Y.O.U. :: "Heavy Crown"


A pleasing platitude lies at the center of Y.O.U.'s debut single, "Heavy Crown". Mastermind Elliott Williams opens to a bass line and a yelping vocal loop, and his first lyric is appropriately an aphorism from the title. This type of circus pop, unwinding itself and spiraling across the dance floor of the imagination, barely holds together, threatening collapse, even as Williams coos, "Everything will be just fine." The final addition of a guitar bridge and synthetic horns in the final 30-seconds brings "Heavy Crown" to rousing, heaving finish. In the words of Williams' last lyric, "You will find everything you've been looking for."



4.14.2014

Sivu :: "Can't Stop Now"

Making his debut in the space created by Alt-J, London's Sivu considerably alters the conceits of his first singles on latest, "Can't Stop Now". Settling into a churning and maudlin hook, "Somewhere out there we lost ourselves," sounding an awful lot like Jens Lekman, Sivu salvages any moroseness with a stirring downbeat.

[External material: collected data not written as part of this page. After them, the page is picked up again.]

/-! ### modDrive -/

@[simp] theorem State.modDrive_powered (s : State) (d : Nat) (f : Drive → Drive) : (s.modDrive d f).powered = s.powered := rfl
@[simp] theorem State.modDrive_ret (s : State) (d : Nat) (f : Drive → Drive) : (s.modDrive d f).ret = s.ret := rfl
@[simp] theorem State.modDrive_mode (s : State) (d : Nat) (f : Drive → Drive) : (s.modDrive d f).mode = s.mode := rfl
@[simp] theorem State.modDrive_clock (s : State) (d : Nat) (f : Drive → Drive) : (s.modDrive d f).clock = s.clock := rfl
@[simp] theorem State.modDrive_elapsed (s : State) (d : Nat) (f : Drive → Drive) : (s.modDrive d f).elapsed = s.elapsed := rfl
@[simp] theorem State.modDrive_boot (s : State) (d : Nat) (f : Drive → Drive) : (s.modDrive d f).boot = s.boot := rfl
@[simp] theorem State.modDrive_rx (s : State) (d : Nat) (f : Drive → Drive) : (s.modDrive d f).rx = s.rx := rfl
@[simp] theorem State.modDrive_stations (s : State) (d : Nat) (f : Drive → Drive) :
    (s.modDrive d f).stations = s.stations := rfl
@[simp] theorem State.modDrive_control (s : State) (d : Nat) (f : Drive → Drive) : (s.modDrive d f).control = s.control := rfl
@[simp] theorem State.modDrive_line (s : State) (d : Nat) (f : Drive → Drive) : (s.modDrive d f).line = s.line := rfl
@[simp] theorem State.modDrive_lastWasControl (s : State) (d : Nat) (f : Drive → Drive) :
    (s.modDrive d f).lastWasControl = s.lastWasControl := rfl
@[simp] theorem State.modDrive_heldOff (s : State) (d : Nat) (f : Drive → Drive) : (s.modDrive d f).heldOff = s.heldOff := rfl
@[simp] theorem State.modDrive_waiting (s : State) (d : Nat) (f : Drive → Drive) : (s.modDrive d f).waiting = s.waiting := rfl
@[simp] theorem State.modDrive_dropped (s : State) (d : Nat) (f : Drive → Drive) : (s.modDrive d f).dropped = s.dropped := rfl
@[simp] theorem State.modDrive_params (s : State) (d : Nat) (f : Drive → Drive) : (s.modDrive d f).params = s.params := rfl
@[simp] theorem State.modDrive_work (s : State) (d : Nat) (f : Drive → Drive) : (s.modDrive d f).work = s.work := rfl
@[simp] theorem State.modDrive_heldReqs (s : State) (d : Nat) (f : Drive → Drive) :
    (s.modDrive d f).heldReqs = s.heldReqs := rfl
@[simp] theorem State.modDrive_mem (s : State) (d : Nat) (f : Drive → Drive) : (s.modDrive d f).mem = s.mem := rfl
@[simp] theorem State.modDrive_claims (s : State) (d : Nat) (f : Drive → Drive) : (s.modDrive d f).claims = s.claims := rfl
@[simp] theorem State.modDrive_drives (s : State) (d : Nat) (f : Drive → Drive) :
    (s.modDrive d f).drives = tset s.drives d (f (s.drive d)) := rfl
@[simp] theorem State.modDrive_labelFailed (s : State) (d : Nat) (f : Drive → Drive) :
    (s.modDrive d f).labelFailed = s.labelFailed := rfl
@[simp] theorem State.modDrive_picker (s : State) (d : Nat) (f : Drive → Drive) : (s.modDrive d f).picker = s.picker := rfl
@[simp] theorem State.modDrive_bay (s : State) (d : Nat) (f : Drive → Drive) : (s.modDrive d f).bay = s.bay := rfl
@[simp] theorem State.modDrive_fetches (s : State) (d : Nat) (f : Drive → Drive) : (s.modDrive d f).fetches = s.fetches := rfl
@[simp] theorem State.modDrive_fetchTurn (s : State) (d : Nat) (f : Drive → Drive) :
    (s.modDrive d f).fetchTurn = s.fetchTurn := rfl
@[simp] theorem State.modDrive_filings (s : State) (d : Nat) (f : Drive → Drive) : (s.modDrive d f).filings = s.filings := rfl
@[simp] theorem State.modDrive_fileCount (s : State) (d : Nat) (f : Drive → Drive) :
    (s.modDrive d f).fileCount = s.fileCount := rfl
@[simp] theorem State.modDrive_fileLine (s : State) (d : Nat) (f : Drive → Drive) :
    (s.modDrive d f).fileLine = s.fileLine := rfl
@[simp] theorem State.modDrive_reserved (s : State) (d : Nat) (f : Drive → Drive) :
    (s.modDrive d f).reserved = s.reserved := rfl
@[simp] theorem State.modDrive_orders (s : State) (d : Nat) (f : Drive → Drive) : (s.modDrive d f).orders = s.orders := rfl
@[simp] theorem State.modDrive_acceptCount (s : State) (d : Nat) (f : Drive → Drive) :
    (s.modDrive d f).acceptCount = s.acceptCount := rfl
@[simp] theorem State.modDrive_port (s : State) (d : Nat) (f : Drive → Drive) : (s.modDrive d f).port = s.port := rfl
@[simp] theorem State.modDrive_nextId (s : State) (d : Nat) (f : Drive → Drive) : (s.modDrive d f).nextId = s.nextId := rfl
@[simp] theorem State.modDrive_pending (s : State) (d : Nat) (f : Drive → Drive) : (s.modDrive d f).pending = s.pending := rfl
@[simp] theorem State.modDrive_side (s : State) (d : Nat) (f : Drive → Drive) (k : Nat) : (s.modDrive d f).side k = s.side k := rfl
@[simp] theorem State.modDrive_cart (s : State) (d : Nat) (f : Drive → Drive) (k : Nat) : (s.modDrive d f).cart k = s.cart k := rfl
@[simp] theorem State.modDrive_slot (s : State) (d : Nat) (f : Drive → Drive) (k : Nat) : (s.modDrive d f).slot k = s.slot k := rfl
@[simp] theorem State.modDrive_account (s : State) (d : Nat) (f : Drive → Drive) (k : Nat) : (s.modDrive d f).account k = s.account k := rfl
@[simp] theorem State.modDrive_mail (s : State) (d : Nat) (f : Drive → Drive) (k : Nat) : (s.modDrive d f).mail k = s.mail k := rfl
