-- ==== Sys2Proof/Tests/Slice0.lean ====
section
/-! SUPPORT. Tests: the well-formedness smoke, frames and check values, one or two steps of the commands on small states, and
for each statement with hypotheses a state and operands that meet them. -/

set_option Elab.async false

namespace Sys2Proof.Tests

open Sys2Proof Sys2Proof.Machine

/-! ### Small states -/

/-- A request header of station 0, and of station 1. -/
def at0 : Hdr := ⟨7, 0⟩
def at1 : Hdr := ⟨7, 1⟩

/-- The board running, nothing in it. -/
def up : State := { State.reset with mode := .run }

def upClock : State := { up with clock := some ⟨1, 0⟩ }

/-- Record 1, label 9, IN_LIBRARY in slot 3, its side 1 CLOSED with documents 1 to 5, side 2 BLANK. -/
def lib : State :=
  let s := ((up.setCart 1 (some ⟨9, .inLibrary, some 3⟩)).setSlot 3 ⟨.record 1, false⟩).setSide 1
    ⟨.closed, some 1, some 5, 5, 50, 0, 5, some .host, some 1, true⟩
  { s.retain fun r => { r with nextDoc := 6, dayOpen := true, openedDay := some 1 } with clock := some ⟨1, 100⟩ }

/-- The same with record 1 in another state. -/
def libCart (st : CartState) : State := lib.setCart 1 (some ⟨9, st, some 3⟩)

/-- Account 64 as given, on a running board. -/
def acct (k : Account) : State := up.setAccount 64 k

def copyReq (payer : Nat) : CopyReq := ⟨3, 1, 1, payer, [(1, 2)]⟩

/-- Order 1 of station 1 on document 3, PLAIN, pages 1 and 2. -/
def order (payer hold : Nat) : Order := newOrder 1 0 7 1 (copyReq payer) 1 10 0 [1, 2] hold 0

def withOrder (o : Order) (s : State) : State := { s with orders := [o] }

/-- A page of order 1 in hand. -/
def inHand (kind : PortPage) (attempt : Nat) (sent : Bool) (limit : Limit) : PageInHand :=
  ⟨4, kind, 1, 1, 1, attempt, limit, sent, false⟩

/-- The port held by the order, a page of it in hand. -/
def printing (o : Order) (h : PageInHand) (st : PrinterState) : State :=
  { lib with orders := [o], port := ⟨some 1, 5, some h, [], st⟩ }

def fileReq (kind count : Nat) (code : Word16) (target : Nat) : FileBeginReq :=
  ⟨77, kind, 1, count, code, target, if kind = 2 then [(1, 1)] else [], [0]⟩

def fileBody (kind count target : Nat) : List Byte :=
  be 4 77 ++ be 1 kind ++ be 1 1 ++ be 2 count ++ be 2 5 ++ be 4 target ++
    (if kind = 2 then be 1 1 ++ be 1 1 ++ be 1 1 else be 1 0) ++ be 2 0

/-- A filing of station 0. -/
def filing (kind : Nat) (st : FilingState) (received : Nat) : Filing :=
  { newFiling 7 0 (fileReq kind 2 5 3) with state := st, received := received }

def withFiling (f : Filing) (s : State) : State :=
  { s with filings := [f], claims := [⟨0, .filing 77, 2, some [0, 1], [0, 1], [], 0, true⟩], nextId := 1 }

/-- A fetch record of document 3, pages 1 to 2. -/
def fetchRec : Fetch := newFetch 0 7 1 true ⟨3, 1, 2, 0⟩ 1 1

/-- Drive 4 as given. -/
def driveAs (f : Drive → Drive) : State := lib.modDrive 4 f

/-- A command on the bus. -/
def onBus (e : BayEntry) (tries : Nat) (s : State) : State := { s with bay := ⟨[], some (e, tries), [], false⟩ }

def aTransfer : Transfer := ⟨3, .mount, some 1, .slot 3, some (.drive 1), .a, none, none, false⟩

/-- The picker carrying out a MOUNT. -/
def carrying : State :=
  { lib with picker := { lib.picker with
      state := .fetching, routine := .none, queue := [aTransfer], arm := some ⟨3, none, true, true⟩ } }

/-- The library with the printer READY. -/
def ready : State := { lib with port := { lib.port with printer := .ready } }

/-- The library with the inventory over. -/
def calm : State := { lib with picker := { lib.picker with routine := .none } }

/-- Side 2 OPEN, filled to document 6. -/
def opened : State := (calm.setSide 2 { Side.blank with
  state := .opened, first := some 6, last := some 6, count := 1, slotsUsed := 1, openedDay := some 1 }).retain fun r =>
    { r with nextDoc := 7 }

/-- STATUS of a module on the bus. -/
def asking (a : Nat) (why : Why) (s : State) : State := onBus ⟨a, .status, why⟩ 0 s
abbrev Asked (s : State) (a : Nat) (why : Why) : Prop := s.powered = true ∧ s.bay.bus = some (⟨a, .status, why⟩, 0)

/-- Drive 4 with record 1's face in it, an operation of a task under way, and a status of that operation. -/
def busy (f : Face) (task : Task) (k : DriveOpKind) (s : State) : State :=
  asking 5 .pass (s.modDrive 4 fun d => { d with state := .active, occ := .record 1, face := some f, task := task, op := some k })
def stat (k : DriveOpKind) (r : OpResult) (bs : List BlockIn) : DriveStatus := ⟨true, true, false, none, some k, r, false, bs⟩
abbrev Ends (s : State) (d : Nat) (st : DriveStatus) (k : DriveOpKind) : Prop :=
  Asked s (d + 1) .pass ∧ 1 ≤ d ∧ d ≤ 4 ∧ st.moduleFault = false ∧ (s.drive d).op = some k ∧ st.op = some k ∧ st.result ≠ .running

/-- A picker status of a phase. -/
def pick (ph : PickPhase) (scan : Option (List Nat)) : PickerStatus := ⟨ph, true, false, scan, false⟩

/-- An item of drive 4. -/
def itemOn4 (k : ItemKind) (side : Nat) (st : ItemState) : Item :=
  ⟨1, some 7, some 1, .view, k, some side, some 3, some 77, some 1, none, 0, 3, st, some 4, false, none⟩

/-- A request that the checks of R191 let through, from station 0. -/
abbrev Adm (s : State) (k : ReqKind) (b : List Byte) : Prop := decide (Admitted s k at0 b) = true

/-- The same from station 1. -/
abbrev Adm1 (s : State) (k : ReqKind) (b : List Byte) : Prop := decide (Admitted s k at1 b) = true

/-! ### Well-formedness: each check refuses an ill-formed command -/

theorem test_wf_body : (Instr.status at0 []).wf = true ∧ (Instr.status at0 (List.replicate 1101 0)).wf = false := by
  decide +kernel
theorem test_wf_unknown_kind : (Instr.unknownKindFrame 0x80 at0 []).wf = true ∧
    (Instr.unknownKindFrame 0x01 at0 []).wf = false ∧
    (Instr.unknownKindFrame 0x80 at0 (List.replicate 1101 0)).wf = false := by decide +kernel
theorem test_wf_bad_frame : (Instr.badFrame [0x5A, 0xFF, 0xFF]).wf = true ∧
    (Instr.badFrame (frameBytes 1 7 0 [])).wf = false := by decide +kernel
theorem test_wf_scan : (Instr.pickerStatusTaken ⟨.done, false, false, some [1, 127], false⟩).wf = true ∧
    (Instr.pickerStatusTaken ⟨.done, false, false, some [0], false⟩).wf = false ∧
    (Instr.pickerStatusTaken ⟨.done, false, false, some [128], false⟩).wf = false := by decide +kernel
def driveStatus (label : Option (Nat × Face)) (r : OpResult) (bs : List BlockIn) : DriveStatus :=
  ⟨true, true, false, label, some .read, r, false, bs⟩
theorem test_wf_drive : (Instr.driveStatusTaken 4 (driveStatus (some (1, .a)) .complete [.erased (List.replicate 1024 255)])).wf = true ∧
    (Instr.driveStatusTaken 5 (driveStatus none .complete [])).wf = false ∧
    (Instr.driveStatusTaken 1 (driveStatus none .complete [.data [0]])).wf = false ∧
    (Instr.driveStatusTaken 1 (driveStatus none .complete [.erased []])).wf = false ∧
    (Instr.driveStatusTaken 1 (driveStatus none (.failedBlock 283049) [])).wf = false ∧
    (Instr.driveStatusTaken 1 (driveStatus (some (0, .a)) .complete [])).wf = false ∧
    (Instr.driveStatusTaken 1 (driveStatus (some (1000000, .a)) .complete [])).wf = false := by decide +kernel
theorem test_wf_timer_drives : (Instr.spinUpTimeout 1).wf = true ∧ (Instr.spinUpTimeout 0).wf = false ∧
    (Instr.idleTimeout 5).wf = false := by decide +kernel
theorem test_wf_door : (Instr.doorStatusTaken 2 ⟨true, false, false, false⟩).wf = true ∧
    (Instr.doorStatusTaken 3 ⟨true, false, false, false⟩).wf = false := by decide +kernel
theorem test_wf_answer : (Instr.printerAnswer 0 2).wf = true ∧ (Instr.printerAnswer 0 3).wf = false := by decide +kernel
theorem test_wf_printer_status : (Instr.printerStatus 3).wf = true ∧ (Instr.printerStatus 0).wf = false ∧
    (Instr.printerStatus 4).wf = false := by decide +kernel
theorem test_wf_printer_frame : (Instr.printerFrameBad [0]).wf = true ∧
    (Instr.printerFrameBad (PortFrame.bytes ⟨0x12, [1]⟩)).wf = false := by decide +kernel

/-! ### Check value and frames -/

/-- The state after a command; every command answers a next state. -/
def after (c : Instr) (s : State) : State :=
  match exec c s with
  | .next t => t
  | .fault _ => s
  | .refused _ => s

theorem test_crc : crc16 [0x31, 0x32, 0x33, 0x34, 0x35, 0x36, 0x37, 0x38, 0x39] = 0x29B1#16 := by decide +kernel
theorem test_status_frame : hear lib (frameBytes 0x01 7 0 []) = after (.status at0 []) lib ∧
    (frameBytes 0x01 7 0 []).take 7 = [0x5A, 0, 0, 0x01, 0, 7, 0] := by decide +kernel
theorem test_check_broken : (hear lib [0x5A, 0, 0, 0x01, 0, 7, 0, 0, 0]).control = [.linkReject .check] := by decide +kernel
theorem test_length_bad : (after (.badFrame [0, 0x5A, 0x04, 0x4D]) lib).control = [.linkReject .length] ∧
    (after (.badFrame [0x5A, 0x04, 0x4D]) lib).rx = [] := by decide +kernel
theorem test_gap : (after (.interbyteGap 0x5A) (after (.badFrame [0x5A, 0]) lib)).control = [.linkReject .gap] ∧
    (after (.interbyteGap 0x5A) (after (.badFrame [0x5A, 0]) lib)).rx = [0x5A] ∧
    (after (.interbyteGap 0x00) lib).control = [] := by decide +kernel
theorem test_kind_bytes : ReqKind.byte .status = 0x01 ∧ ReqKind.byte .copyOrder = 0x0F ∧ ReqKind.byte .setParams = 0x10 ∧
    ReqKind.byte .restart = 0x29 ∧ ReqKind.byte .fileBegin = 0x30 ∧ ReqKind.byte .cancel = 0x35 := by decide

/-! ### One or two steps of a command -/

/-- The outcome byte and the refusal code of the last reply placed. -/
def answered (s : State) : Option (Nat × Nat) :=
  match s.control.getLast? with
  | some (.reply r) => some (r.outcome.code, r.outcome.refusalCode)
  | _ => none

theorem test_idle : step State.reset = .next State.reset := rfl
theorem test_queue : (step (up.withQueue [.hostHoldOff true, .frameSent])) =
    .next { up with heldOff := true, pending := [.frameSent] } := rfl
theorem test_status : answered (after (.status at0 []) State.reset) = some (2, 0) := by decide +kernel
theorem test_rebuilding : answered (after (.locate at0 (be 4 3)) State.reset) = some (3, 20) := by decide +kernel
theorem test_locate : (after (.locate at0 (be 4 3)) lib).control =
    [.reply ⟨7, 0, ReqKind.locate.byte, .done, [1, 0, 1, 1, 0, 0, 0, 9, 1, 3, 0]⟩] := by decide +kernel
theorem test_set_clock : (after (.setClock at0 (be 2 12 ++ be 4 86399)) up).clock = some ⟨12, 86399⟩ := by decide +kernel
theorem test_clock_day : (after .clockSecond (after (.setClock at0 (be 2 12 ++ be 4 86399)) up)).clock = some ⟨13, 0⟩ := by
  decide +kernel
theorem test_station_set : (after (.stationSet at0 [3, 2]) up).stations.take 4 = [.pub, .pub, .supervisor, .pub] := by
  decide +kernel
theorem test_not_permitted : answered (after (.setClock at1 (be 2 12 ++ be 4 0)) up) = some (3, 3) := by decide +kernel
theorem test_params : (after (.setParams at0 ([16] ++ be 2 64 ++ [7, 32, 6] ++ be 2 30 ++ be 2 1800)) up).params =
    ⟨16, 64, 7, 32, [.file, .copy, .view], 30, 1800⟩ := by decide +kernel
theorem test_params_refused : (after (.setParams at0 ([16] ++ be 2 64 ++ [8, 32, 6] ++ be 2 30 ++ be 2 1800)) up).params =
    Params.default := by decide +kernel
theorem test_deposit : (after (.accountDeposit at0 ([64] ++ be 4 500)) (acct ⟨.active, -200, 300, 0⟩)).account 64 =
    ⟨.active, 300, 300, 0⟩ := by decide +kernel
theorem test_withdraw_refused : answered (after (.accountWithdraw at0 ([64] ++ be 4 500)) (acct ⟨.active, 499, 300, 0⟩)) =
    some (3, 17) := by decide +kernel
theorem test_fees : (after (.feeSet at0 (be 4 5 ++ be 4 6 ++ be 4 50000)) up).ret.fees = ⟨5, 6, 50000⟩ := by decide +kernel
theorem test_day_close : (after (.dayClose at0 []) lib).ret.dayOpen = false ∧
    answered (after (.dayClose at0 []) lib) = some (2, 0) := by decide +kernel
theorem test_rest_then_fetch : (after (.rest at0 []) up).mode = .rest ∧
    (after (.fetch at0 (be 4 3 ++ [1, 2, 0])) { lib with mode := .rest }).mode = .run := by decide +kernel
theorem test_fetch : (after (.fetch at0 (be 4 3 ++ [1, 2, 1])) lib).work.map (fun i => (i.cls, i.kind, i.side)) =
    [(.urgent, .fetch, some 1)] ∧ (after (.fetch at0 (be 4 3 ++ [1, 2, 1])) lib).fetches.length = 1 := by decide +kernel
theorem test_copy_grants_port : (after (.copyOrder at1 (be 4 3 ++ [1, 1, 0, 1, 1, 2])) ready).port.holder = some 1 := by
  decide +kernel
theorem test_file_begin : (after (.fileBegin at0 (fileBody 1 2 0)) lib).filings.map Filing.state = [.receiving] ∧
    (after (.fileBegin at0 (fileBody 1 2 0)) lib).claims.map Claim.size = [2] := by decide +kernel
theorem test_file_data : (after (.fileData at0 (be 4 77 ++ be 2 1 ++ List.replicate 1023 0 ++ [9]))
    (withFiling (filing 1 .receiving 1) lib)).mem = [(2047, 9)] := by decide +kernel
theorem test_file_end : (after (.fileEnd at0 (be 4 77)) (withFiling (filing 1 .receiving 2) lib)).filings.map Filing.state =
    [.queued] := by decide +kernel
theorem test_consent_code : (after (.consent ⟨7, 0⟩ (be 4 77 ++ be 2 6))
    (withFiling { filing 2 .awaitingConsent 2 with station := 1 } lib)).filings = [] := by decide +kernel
theorem test_plain_page_charged : (after (.printerAnswer 4 1) (printing (order 64 20) (inHand .data 1 true .running) .ready)).ret.counts.total =
    10 := by decide +kernel
theorem test_spoiled : (after (.printerAnswer 4 2) (printing (order 64 20) (inHand .data 1 true .running) .ready)).orders.map Order.retry =
    [some 1] := by decide +kernel
theorem test_answer_timeout : (after .answerTimeout (printing (order 64 20) (inHand .data 1 true .running) .ready)).port.printer =
    .fault := by decide +kernel
theorem test_third_try : (after .bayByteNak (onBus ⟨5, .spinDown, .plain⟩ 2 lib)).drives.map Drive.state =
    [.empty, .empty, .empty, .faulted] := by decide +kernel
theorem test_second_try : (after .bayByteNak (onBus ⟨5, .spinDown, .plain⟩ 1 lib)).bay.bus =
    some (⟨5, .spinDown, .plain⟩, 2) := by decide +kernel
theorem test_power : (after .powerLoss lib).powered = false ∧ (after .powerLoss lib).ret = lib.ret ∧
    (after (.powerOn true) { lib with ret := { lib.ret with rebuildFlag := false } }).mode = .start ∧
    (after (.powerOn false) lib).mode = .rebuild := by decide +kernel
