-- ==== Sys2Proof/Syntax.lean ====
section
/-!
DEFINITION. The commands of the NQX-7720 as syntax: one constructor of `Instr` for each row of the table of operations and
events, and the types of their operands. A message that a unit parses by its fields is given by its fields; a message
that it parses by offsets (a QDL argument, a key update, an image header, a gate list, a delta) is given by its octets.
-/
namespace Sys2Proof

/-- The two radio bands (R90). -/
inductive Band where
  | sf | g
  deriving DecidableEq, Repr

/-- SYNC_STATE (R75, R87). -/
inductive SyncState where
  | free | acquiring | locked | holdover
  deriving DecidableEq, Repr

/-- The transports of QDL (R38, R41): UDP with the port it arrived on (R567), whether it is IPv4, and the host's address and port. -/
inductive Transport where
  | udp (prt : Fin 2) (v4 : Bool) (addr port : Nat)
  | muart | mspi
  deriving DecidableEq, Repr

/-- A session key as a term (R39, log 4): HKDF-SHA-256 of the ECDH secret of HPUB and DPUB, salted by HNONCE and DNONCE. -/
structure SessKey where
  hpub : Nat
  dpub : Nat
  hnonce : Nat
  dnonce : Nat
  deriving DecidableEq, Repr

/-- A 16-octet tag of AES-128-CCM as a term (R37, log 4): the key, and SESSION, SEQ and the direction octet of the nonce under which the body is
encrypted and the PDU authenticated. -/
structure Seal where
  key : SessKey
  session : Nat
  seq : Nat
  dir : Nat
  deriving DecidableEq, Repr

/-- The signature of a credential key or of the device identity key as a term (R39, log 4): the signing key's public octets (none: the
device's own), and the handshake fields that it covers. -/
structure HandSig where
  pub : Option (List (BitVec 8))
  cred : Nat
  hnonce : Nat
  hpub : Nat
  session : Nat
  dnonce : Nat
  dpub : Nat
  deriving DecidableEq, Repr

/-- How a PDU arrives (R35-R38): VER; whether OP is one of R36; whether FLAGS[15:3] are zero, LEN agrees and the whole has at most 1,472
octets; the tag where FLAGS has AUTH; the transport; over UDP the destination address and port. -/
structure PduHead where
  ver : Nat := 1
  opOk : Bool := true
  sound : Bool := true
  tag : Option Seal := none
  via : Transport := .muart
  dst : Nat := 0
  dport : Nat := 0
  deriving DecidableEq, Repr

/-- The QDL status codes (R34). -/
inductive Status where
  | ok | malformed | noSession | busy | unreachable | noEntry | accessDenied | typeMismatch | outOfRange | wrongMode
  | holdupLow | nvWorn | synthBusy | txLate | keyRevokedParent | keyExpired | keyUseExhausted | counterStale | tamper
  | imageBadBlock | imageBadSignature | migrationFailed | epochStale | leaseExpired | queueReset | tableFull | budgetDenied
  deriving DecidableEq, Repr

It's unspecific - Where did we lose ourselves? How does one know, in any sense, if one is lost? Why is the chorus so steeped in determinism? - but brilliant pop is often generic. Sivu sings, "retracing our footsteps on the floor", maybe an epistimological approach to figure out how we got here, but it's also our code for how to dance our way into the abyss, his best and final edict.

4.09.2014

Swim Good :: "Grand Beach" [feat. S. Carey and Daniela Andrade]


A whirring and plaintive hook sits at the middle of Jon Lawless' most recent work as Swim Good, "Grand Beach". Featuring guest turns from S. Carey, of Bon Iver fame, and Daniela Andrade, Lawless isn't interested in heading for the dance floor, instead taking the listener to the backyard under a constellation of synths and echoing vocals. The central question, "Would you swim far if you had the right lung?", represents an oblique interrogative, something stuck between the self and the other, a Kate Chopin-level question about how far any of us is willing to go when caught in a bind.

4.03.2014

Challenger :: "How Terrorism Brought Us Back Together"


John Ross' Challenger project has been churning out the best electro-pop in New York City for three years now, and latest single, "How Terrorism Brought Us Back Together" is no exception, save a marginal move from the synthesizer left to the "full band" middle. The first single from coming sophomore LP, Back to Bellevue, the song is rooted in a melody that unintentionally eludes to recent Foster the People non-jam "Coming of Age", but Ross instead finds something darkly provocative here. The vocal enters late, the first lyric a dangerous cocktail of colloquialism and mutuality. Ross is his confessional best manipulating a phrase like, "Let down by the low hanging fruit, ducking counts for something, I don't know about you." The electro-pop soft edges are hardened here, the most "full-band" sound from Ross to date, maybe the final step in an argument about the terror of unity.